(Dataset excerpts)

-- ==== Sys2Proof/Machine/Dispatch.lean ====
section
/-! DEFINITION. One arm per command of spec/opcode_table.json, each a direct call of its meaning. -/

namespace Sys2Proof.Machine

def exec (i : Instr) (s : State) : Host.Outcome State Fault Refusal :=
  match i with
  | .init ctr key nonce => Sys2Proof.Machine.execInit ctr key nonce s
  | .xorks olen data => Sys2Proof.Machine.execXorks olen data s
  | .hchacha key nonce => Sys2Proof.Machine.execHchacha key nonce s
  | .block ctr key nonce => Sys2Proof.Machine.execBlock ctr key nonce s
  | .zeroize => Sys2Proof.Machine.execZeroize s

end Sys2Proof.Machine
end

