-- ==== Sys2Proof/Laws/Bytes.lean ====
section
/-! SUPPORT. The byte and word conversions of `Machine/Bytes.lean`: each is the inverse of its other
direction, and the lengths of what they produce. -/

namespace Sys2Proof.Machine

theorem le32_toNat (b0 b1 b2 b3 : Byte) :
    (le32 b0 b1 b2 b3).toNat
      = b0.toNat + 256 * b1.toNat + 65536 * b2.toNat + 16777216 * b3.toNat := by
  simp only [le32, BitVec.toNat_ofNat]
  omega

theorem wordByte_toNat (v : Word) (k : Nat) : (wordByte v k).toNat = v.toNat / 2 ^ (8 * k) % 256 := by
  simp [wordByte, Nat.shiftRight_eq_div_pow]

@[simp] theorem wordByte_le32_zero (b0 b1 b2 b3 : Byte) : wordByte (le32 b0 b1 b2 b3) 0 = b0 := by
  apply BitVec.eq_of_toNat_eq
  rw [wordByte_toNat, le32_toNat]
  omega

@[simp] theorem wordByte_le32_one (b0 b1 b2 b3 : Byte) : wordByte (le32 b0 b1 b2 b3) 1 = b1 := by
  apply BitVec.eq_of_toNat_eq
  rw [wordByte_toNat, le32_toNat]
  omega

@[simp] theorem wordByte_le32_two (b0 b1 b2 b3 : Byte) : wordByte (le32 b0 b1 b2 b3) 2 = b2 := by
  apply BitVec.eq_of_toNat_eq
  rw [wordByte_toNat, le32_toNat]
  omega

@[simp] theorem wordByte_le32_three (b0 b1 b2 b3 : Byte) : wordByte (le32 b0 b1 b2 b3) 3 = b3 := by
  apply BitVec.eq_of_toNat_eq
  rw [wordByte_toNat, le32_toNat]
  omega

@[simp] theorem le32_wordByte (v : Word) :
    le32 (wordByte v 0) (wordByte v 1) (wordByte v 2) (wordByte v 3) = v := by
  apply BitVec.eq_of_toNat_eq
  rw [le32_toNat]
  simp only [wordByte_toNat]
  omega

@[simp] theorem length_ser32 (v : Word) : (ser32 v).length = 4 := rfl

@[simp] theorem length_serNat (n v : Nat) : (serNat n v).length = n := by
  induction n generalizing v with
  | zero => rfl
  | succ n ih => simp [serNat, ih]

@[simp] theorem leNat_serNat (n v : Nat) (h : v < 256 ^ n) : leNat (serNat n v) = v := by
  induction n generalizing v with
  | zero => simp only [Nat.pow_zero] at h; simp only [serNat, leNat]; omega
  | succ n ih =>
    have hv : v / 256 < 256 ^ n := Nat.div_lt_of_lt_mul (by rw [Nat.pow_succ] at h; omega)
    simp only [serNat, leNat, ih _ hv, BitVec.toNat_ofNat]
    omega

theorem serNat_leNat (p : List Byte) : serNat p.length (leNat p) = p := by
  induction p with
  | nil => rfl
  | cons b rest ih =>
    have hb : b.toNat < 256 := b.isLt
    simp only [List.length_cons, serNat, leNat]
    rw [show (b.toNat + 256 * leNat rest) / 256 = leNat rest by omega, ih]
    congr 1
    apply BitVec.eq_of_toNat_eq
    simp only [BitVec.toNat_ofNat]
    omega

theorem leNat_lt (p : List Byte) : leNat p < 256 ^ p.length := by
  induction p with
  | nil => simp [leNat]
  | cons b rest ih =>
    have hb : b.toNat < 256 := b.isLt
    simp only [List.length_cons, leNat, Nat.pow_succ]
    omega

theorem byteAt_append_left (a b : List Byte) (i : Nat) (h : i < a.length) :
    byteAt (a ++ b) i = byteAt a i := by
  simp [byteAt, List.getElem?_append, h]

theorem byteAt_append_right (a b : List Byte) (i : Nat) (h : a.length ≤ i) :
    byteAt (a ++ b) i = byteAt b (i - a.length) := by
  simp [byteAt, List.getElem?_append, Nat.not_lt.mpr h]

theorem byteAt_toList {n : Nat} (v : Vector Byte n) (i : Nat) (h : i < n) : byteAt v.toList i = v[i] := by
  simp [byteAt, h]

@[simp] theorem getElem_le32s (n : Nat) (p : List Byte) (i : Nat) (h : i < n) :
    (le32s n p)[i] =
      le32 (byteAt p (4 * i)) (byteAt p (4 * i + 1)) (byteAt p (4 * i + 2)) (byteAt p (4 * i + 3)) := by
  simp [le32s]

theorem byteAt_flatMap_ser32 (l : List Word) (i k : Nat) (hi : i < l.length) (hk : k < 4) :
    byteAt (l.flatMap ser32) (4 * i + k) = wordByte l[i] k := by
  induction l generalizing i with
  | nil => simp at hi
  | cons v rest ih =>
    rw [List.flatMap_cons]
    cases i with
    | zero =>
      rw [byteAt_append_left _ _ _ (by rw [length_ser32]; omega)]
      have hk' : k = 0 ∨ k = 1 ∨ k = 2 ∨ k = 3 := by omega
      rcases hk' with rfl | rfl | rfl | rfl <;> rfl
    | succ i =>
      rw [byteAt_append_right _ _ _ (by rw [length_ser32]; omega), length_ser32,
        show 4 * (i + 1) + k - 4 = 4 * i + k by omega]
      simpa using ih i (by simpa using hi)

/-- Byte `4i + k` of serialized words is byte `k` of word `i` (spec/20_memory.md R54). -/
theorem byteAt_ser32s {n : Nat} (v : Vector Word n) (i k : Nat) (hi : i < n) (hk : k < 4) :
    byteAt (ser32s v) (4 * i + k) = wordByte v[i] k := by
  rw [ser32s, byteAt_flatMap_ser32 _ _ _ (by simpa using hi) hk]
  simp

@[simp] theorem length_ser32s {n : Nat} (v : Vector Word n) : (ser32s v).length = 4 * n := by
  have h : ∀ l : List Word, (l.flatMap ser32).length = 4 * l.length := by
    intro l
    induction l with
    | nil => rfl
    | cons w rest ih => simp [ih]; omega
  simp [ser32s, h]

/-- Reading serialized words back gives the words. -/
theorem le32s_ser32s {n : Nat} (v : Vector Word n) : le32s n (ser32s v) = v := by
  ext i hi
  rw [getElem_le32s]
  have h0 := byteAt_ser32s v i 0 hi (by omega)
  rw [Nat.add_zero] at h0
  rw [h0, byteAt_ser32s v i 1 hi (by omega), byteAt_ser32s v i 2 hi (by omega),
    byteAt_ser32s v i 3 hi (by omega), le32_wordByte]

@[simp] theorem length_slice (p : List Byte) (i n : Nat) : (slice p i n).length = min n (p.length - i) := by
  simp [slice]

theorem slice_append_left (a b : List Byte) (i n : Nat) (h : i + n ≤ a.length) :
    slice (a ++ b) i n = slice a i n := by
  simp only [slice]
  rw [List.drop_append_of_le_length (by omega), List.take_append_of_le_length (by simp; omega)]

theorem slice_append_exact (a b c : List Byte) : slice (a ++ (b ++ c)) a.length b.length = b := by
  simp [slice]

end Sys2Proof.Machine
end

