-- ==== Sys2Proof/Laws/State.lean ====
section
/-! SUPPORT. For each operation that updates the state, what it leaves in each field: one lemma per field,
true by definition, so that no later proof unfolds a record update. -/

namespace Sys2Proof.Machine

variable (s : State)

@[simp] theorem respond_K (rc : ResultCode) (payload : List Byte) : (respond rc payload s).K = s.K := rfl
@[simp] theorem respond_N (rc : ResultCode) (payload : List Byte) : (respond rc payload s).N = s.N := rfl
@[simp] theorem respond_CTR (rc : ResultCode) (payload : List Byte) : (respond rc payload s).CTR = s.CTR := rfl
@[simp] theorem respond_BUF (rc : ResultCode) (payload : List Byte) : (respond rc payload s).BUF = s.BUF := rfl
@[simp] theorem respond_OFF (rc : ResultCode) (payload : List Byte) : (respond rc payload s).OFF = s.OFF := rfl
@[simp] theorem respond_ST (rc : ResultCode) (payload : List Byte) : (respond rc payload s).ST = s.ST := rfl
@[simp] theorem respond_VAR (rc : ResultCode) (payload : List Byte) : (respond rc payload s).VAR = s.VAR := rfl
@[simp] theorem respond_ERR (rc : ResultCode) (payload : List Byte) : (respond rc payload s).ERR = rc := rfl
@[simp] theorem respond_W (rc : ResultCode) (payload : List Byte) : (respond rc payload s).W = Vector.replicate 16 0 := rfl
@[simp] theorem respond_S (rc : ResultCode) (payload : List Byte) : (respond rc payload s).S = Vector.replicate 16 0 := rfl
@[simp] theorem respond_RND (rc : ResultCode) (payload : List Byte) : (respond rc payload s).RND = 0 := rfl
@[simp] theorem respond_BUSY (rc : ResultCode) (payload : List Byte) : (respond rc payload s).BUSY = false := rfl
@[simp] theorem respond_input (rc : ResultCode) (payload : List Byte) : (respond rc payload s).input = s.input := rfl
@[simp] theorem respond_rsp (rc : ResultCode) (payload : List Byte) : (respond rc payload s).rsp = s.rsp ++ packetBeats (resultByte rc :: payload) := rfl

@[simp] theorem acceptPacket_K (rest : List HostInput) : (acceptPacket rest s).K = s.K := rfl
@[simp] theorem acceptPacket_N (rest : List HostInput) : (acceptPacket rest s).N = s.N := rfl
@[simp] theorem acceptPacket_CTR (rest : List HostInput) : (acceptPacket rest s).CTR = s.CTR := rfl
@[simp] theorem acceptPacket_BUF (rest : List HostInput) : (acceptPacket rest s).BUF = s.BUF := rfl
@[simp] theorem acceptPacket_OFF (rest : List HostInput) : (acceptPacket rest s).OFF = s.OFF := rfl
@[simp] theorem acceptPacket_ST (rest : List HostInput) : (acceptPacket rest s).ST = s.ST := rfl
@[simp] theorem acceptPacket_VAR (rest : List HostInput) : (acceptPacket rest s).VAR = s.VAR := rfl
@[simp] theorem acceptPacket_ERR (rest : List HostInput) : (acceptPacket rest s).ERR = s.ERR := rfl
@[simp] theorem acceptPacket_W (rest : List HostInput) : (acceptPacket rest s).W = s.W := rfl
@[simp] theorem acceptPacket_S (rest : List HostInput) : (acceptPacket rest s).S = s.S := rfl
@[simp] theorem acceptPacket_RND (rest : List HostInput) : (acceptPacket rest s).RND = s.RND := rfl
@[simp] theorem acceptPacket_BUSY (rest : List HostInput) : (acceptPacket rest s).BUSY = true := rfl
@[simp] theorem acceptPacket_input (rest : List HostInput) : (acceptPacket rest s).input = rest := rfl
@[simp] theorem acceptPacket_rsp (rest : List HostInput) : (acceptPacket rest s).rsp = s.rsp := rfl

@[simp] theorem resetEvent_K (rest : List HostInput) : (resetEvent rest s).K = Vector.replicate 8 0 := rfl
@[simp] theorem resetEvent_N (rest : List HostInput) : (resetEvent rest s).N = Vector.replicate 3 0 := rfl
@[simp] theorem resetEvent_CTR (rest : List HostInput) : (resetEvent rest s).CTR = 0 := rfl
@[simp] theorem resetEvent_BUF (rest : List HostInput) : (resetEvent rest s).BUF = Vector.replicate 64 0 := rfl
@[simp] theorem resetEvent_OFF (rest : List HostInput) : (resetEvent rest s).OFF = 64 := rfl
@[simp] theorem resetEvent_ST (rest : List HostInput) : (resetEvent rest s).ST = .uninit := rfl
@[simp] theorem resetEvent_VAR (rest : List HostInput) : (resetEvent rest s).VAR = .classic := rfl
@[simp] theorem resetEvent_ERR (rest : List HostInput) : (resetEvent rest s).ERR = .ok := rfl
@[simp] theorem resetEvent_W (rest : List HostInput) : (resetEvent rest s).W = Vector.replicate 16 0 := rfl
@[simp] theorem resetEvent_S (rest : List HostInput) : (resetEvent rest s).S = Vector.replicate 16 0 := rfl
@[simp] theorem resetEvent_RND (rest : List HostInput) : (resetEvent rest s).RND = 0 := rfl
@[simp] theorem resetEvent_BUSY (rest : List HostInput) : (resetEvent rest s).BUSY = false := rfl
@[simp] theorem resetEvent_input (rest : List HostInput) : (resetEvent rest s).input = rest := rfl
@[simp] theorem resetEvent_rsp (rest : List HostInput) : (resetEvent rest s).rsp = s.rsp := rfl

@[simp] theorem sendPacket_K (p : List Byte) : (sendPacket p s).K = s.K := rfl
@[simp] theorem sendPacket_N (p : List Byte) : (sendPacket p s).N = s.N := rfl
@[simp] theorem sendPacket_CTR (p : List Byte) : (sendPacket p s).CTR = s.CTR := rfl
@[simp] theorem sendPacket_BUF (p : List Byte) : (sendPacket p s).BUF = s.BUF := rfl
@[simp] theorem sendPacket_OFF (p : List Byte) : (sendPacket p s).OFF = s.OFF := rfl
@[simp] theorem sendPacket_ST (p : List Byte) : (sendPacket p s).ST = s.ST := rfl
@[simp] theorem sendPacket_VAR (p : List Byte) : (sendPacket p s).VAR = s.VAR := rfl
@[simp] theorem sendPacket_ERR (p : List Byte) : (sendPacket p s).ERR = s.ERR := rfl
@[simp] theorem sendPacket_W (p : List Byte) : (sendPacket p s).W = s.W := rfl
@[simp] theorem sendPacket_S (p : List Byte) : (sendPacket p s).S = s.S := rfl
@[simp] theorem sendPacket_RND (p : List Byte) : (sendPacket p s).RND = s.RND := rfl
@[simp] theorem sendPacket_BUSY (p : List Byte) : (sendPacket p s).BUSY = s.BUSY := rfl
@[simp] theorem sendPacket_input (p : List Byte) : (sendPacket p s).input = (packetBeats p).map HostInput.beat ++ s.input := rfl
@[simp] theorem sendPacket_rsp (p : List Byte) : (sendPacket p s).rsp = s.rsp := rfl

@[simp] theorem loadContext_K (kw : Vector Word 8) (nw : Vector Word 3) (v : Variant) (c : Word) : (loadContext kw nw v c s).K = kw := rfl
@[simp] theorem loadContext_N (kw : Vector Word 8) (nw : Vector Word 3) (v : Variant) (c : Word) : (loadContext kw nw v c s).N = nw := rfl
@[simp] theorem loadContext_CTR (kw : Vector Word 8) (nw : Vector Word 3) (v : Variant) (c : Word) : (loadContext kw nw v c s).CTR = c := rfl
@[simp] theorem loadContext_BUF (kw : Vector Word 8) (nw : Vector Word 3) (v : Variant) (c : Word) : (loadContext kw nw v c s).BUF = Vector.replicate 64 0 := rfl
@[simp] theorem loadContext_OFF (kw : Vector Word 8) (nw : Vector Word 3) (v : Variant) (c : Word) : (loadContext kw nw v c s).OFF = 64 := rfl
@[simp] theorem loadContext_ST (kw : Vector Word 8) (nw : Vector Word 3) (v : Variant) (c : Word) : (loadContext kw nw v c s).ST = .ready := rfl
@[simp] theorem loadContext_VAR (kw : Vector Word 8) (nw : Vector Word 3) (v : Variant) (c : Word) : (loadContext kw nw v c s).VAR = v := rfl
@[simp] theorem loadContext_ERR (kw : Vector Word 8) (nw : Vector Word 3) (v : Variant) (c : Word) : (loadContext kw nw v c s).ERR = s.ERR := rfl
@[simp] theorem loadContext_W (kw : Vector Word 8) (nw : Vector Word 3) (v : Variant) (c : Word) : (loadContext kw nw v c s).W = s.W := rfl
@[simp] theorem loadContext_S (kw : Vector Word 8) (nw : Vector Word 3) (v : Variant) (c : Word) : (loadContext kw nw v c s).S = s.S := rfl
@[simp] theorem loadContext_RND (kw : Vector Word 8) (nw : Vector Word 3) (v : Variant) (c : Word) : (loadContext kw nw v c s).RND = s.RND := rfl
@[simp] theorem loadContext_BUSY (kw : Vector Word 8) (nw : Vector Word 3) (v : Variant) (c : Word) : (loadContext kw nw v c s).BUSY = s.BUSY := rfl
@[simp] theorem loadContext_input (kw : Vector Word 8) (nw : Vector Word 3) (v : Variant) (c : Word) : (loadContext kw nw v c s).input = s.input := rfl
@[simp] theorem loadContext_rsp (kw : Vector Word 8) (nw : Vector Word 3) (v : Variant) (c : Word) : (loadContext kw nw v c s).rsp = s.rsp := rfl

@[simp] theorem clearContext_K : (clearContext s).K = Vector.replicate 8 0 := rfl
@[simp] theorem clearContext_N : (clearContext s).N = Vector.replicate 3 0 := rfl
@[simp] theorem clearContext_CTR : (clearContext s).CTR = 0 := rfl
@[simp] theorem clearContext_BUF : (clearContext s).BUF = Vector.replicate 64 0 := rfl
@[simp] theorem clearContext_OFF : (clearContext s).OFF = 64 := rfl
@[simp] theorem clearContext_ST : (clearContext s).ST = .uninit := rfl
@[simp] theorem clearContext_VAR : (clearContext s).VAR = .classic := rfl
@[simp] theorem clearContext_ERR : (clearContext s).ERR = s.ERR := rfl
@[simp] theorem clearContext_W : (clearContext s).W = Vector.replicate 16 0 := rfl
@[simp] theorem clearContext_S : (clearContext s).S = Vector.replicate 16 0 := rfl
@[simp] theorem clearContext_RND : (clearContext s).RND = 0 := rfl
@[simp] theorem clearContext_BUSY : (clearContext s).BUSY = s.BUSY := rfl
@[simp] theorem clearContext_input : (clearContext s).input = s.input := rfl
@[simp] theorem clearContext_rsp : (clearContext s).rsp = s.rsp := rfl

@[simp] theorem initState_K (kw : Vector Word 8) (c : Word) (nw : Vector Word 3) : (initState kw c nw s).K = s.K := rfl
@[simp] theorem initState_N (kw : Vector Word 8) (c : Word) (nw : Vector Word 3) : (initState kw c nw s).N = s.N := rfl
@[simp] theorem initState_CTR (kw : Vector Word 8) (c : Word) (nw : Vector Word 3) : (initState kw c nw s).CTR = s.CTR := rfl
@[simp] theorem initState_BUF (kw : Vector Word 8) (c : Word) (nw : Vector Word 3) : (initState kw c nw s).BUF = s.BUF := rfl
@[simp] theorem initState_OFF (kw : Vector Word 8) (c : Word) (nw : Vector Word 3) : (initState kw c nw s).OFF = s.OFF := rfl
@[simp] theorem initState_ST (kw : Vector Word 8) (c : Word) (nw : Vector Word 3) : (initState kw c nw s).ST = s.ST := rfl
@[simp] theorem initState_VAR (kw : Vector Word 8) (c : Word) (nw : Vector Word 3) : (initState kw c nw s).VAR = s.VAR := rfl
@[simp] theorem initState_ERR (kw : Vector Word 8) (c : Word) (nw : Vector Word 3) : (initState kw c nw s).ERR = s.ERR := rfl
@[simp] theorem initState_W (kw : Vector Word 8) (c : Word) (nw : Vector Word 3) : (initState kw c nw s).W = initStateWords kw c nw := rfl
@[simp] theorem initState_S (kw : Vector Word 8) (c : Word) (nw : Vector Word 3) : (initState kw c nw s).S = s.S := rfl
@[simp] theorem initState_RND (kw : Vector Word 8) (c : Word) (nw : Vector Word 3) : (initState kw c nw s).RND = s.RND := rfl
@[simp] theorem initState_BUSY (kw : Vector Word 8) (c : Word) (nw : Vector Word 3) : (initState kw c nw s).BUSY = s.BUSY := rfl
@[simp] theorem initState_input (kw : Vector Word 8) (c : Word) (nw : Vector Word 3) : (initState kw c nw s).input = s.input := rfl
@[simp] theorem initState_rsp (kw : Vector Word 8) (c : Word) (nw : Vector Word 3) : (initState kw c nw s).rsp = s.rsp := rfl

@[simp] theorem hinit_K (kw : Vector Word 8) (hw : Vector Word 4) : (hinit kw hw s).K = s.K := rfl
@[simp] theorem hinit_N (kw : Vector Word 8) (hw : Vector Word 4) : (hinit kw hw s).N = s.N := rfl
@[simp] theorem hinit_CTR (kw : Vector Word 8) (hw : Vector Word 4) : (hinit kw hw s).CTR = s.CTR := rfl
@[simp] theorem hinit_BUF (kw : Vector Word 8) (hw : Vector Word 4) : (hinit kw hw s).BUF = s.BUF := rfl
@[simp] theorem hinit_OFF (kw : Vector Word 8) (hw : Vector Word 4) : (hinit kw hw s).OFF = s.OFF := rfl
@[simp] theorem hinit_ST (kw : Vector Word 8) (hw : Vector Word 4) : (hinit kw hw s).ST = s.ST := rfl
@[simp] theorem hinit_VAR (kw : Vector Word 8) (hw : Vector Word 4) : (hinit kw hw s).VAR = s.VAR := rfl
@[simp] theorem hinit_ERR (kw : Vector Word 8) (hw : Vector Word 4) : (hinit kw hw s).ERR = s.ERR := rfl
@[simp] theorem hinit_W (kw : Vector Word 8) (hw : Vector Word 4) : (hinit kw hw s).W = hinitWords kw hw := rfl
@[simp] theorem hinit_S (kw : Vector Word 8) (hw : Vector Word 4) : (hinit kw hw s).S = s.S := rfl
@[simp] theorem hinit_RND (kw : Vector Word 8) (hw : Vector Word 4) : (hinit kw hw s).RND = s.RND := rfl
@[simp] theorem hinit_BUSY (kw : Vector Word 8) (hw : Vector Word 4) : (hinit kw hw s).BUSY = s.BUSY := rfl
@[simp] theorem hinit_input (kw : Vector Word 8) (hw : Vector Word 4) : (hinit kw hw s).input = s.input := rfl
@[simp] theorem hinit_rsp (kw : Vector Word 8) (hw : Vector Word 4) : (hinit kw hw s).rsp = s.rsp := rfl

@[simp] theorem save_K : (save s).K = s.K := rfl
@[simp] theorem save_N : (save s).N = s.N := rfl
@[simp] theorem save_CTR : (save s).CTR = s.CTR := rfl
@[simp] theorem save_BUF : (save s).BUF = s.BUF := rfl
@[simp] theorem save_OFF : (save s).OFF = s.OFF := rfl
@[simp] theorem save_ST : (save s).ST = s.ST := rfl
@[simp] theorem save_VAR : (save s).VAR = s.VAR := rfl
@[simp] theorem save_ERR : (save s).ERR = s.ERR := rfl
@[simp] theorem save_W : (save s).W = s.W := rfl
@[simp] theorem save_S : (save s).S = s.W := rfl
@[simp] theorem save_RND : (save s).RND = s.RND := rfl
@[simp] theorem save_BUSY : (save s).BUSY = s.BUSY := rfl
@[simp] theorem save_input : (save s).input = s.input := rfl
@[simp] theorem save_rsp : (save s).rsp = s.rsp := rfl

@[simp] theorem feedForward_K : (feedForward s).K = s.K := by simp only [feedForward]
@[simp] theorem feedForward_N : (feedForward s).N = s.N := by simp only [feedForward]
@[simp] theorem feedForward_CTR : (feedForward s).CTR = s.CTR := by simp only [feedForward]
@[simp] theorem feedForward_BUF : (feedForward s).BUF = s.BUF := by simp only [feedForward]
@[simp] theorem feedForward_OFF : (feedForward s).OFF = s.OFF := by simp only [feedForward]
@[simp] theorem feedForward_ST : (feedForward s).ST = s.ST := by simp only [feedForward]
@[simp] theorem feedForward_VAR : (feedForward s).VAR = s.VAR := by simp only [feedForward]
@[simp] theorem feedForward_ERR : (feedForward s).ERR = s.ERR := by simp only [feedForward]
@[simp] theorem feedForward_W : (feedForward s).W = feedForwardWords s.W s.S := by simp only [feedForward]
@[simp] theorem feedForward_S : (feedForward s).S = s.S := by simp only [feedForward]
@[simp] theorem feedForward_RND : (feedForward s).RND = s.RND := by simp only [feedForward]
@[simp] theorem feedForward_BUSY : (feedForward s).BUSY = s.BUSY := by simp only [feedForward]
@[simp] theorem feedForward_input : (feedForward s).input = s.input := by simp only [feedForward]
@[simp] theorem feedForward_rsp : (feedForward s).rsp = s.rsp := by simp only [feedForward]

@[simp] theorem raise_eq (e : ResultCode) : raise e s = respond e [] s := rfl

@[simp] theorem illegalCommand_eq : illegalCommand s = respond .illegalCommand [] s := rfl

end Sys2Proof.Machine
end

(End Dataset excerpts)

Your task: Copy out each line of the records where the string "nonce" appears.

Finished exercise:
  | .init ctr key nonce => Sys2Proof.Machine.execInit ctr key nonce s
  | .hchacha key nonce => Sys2Proof.Machine.execHchacha key nonce s
  | .block ctr key nonce => Sys2Proof.Machine.execBlock ctr key nonce s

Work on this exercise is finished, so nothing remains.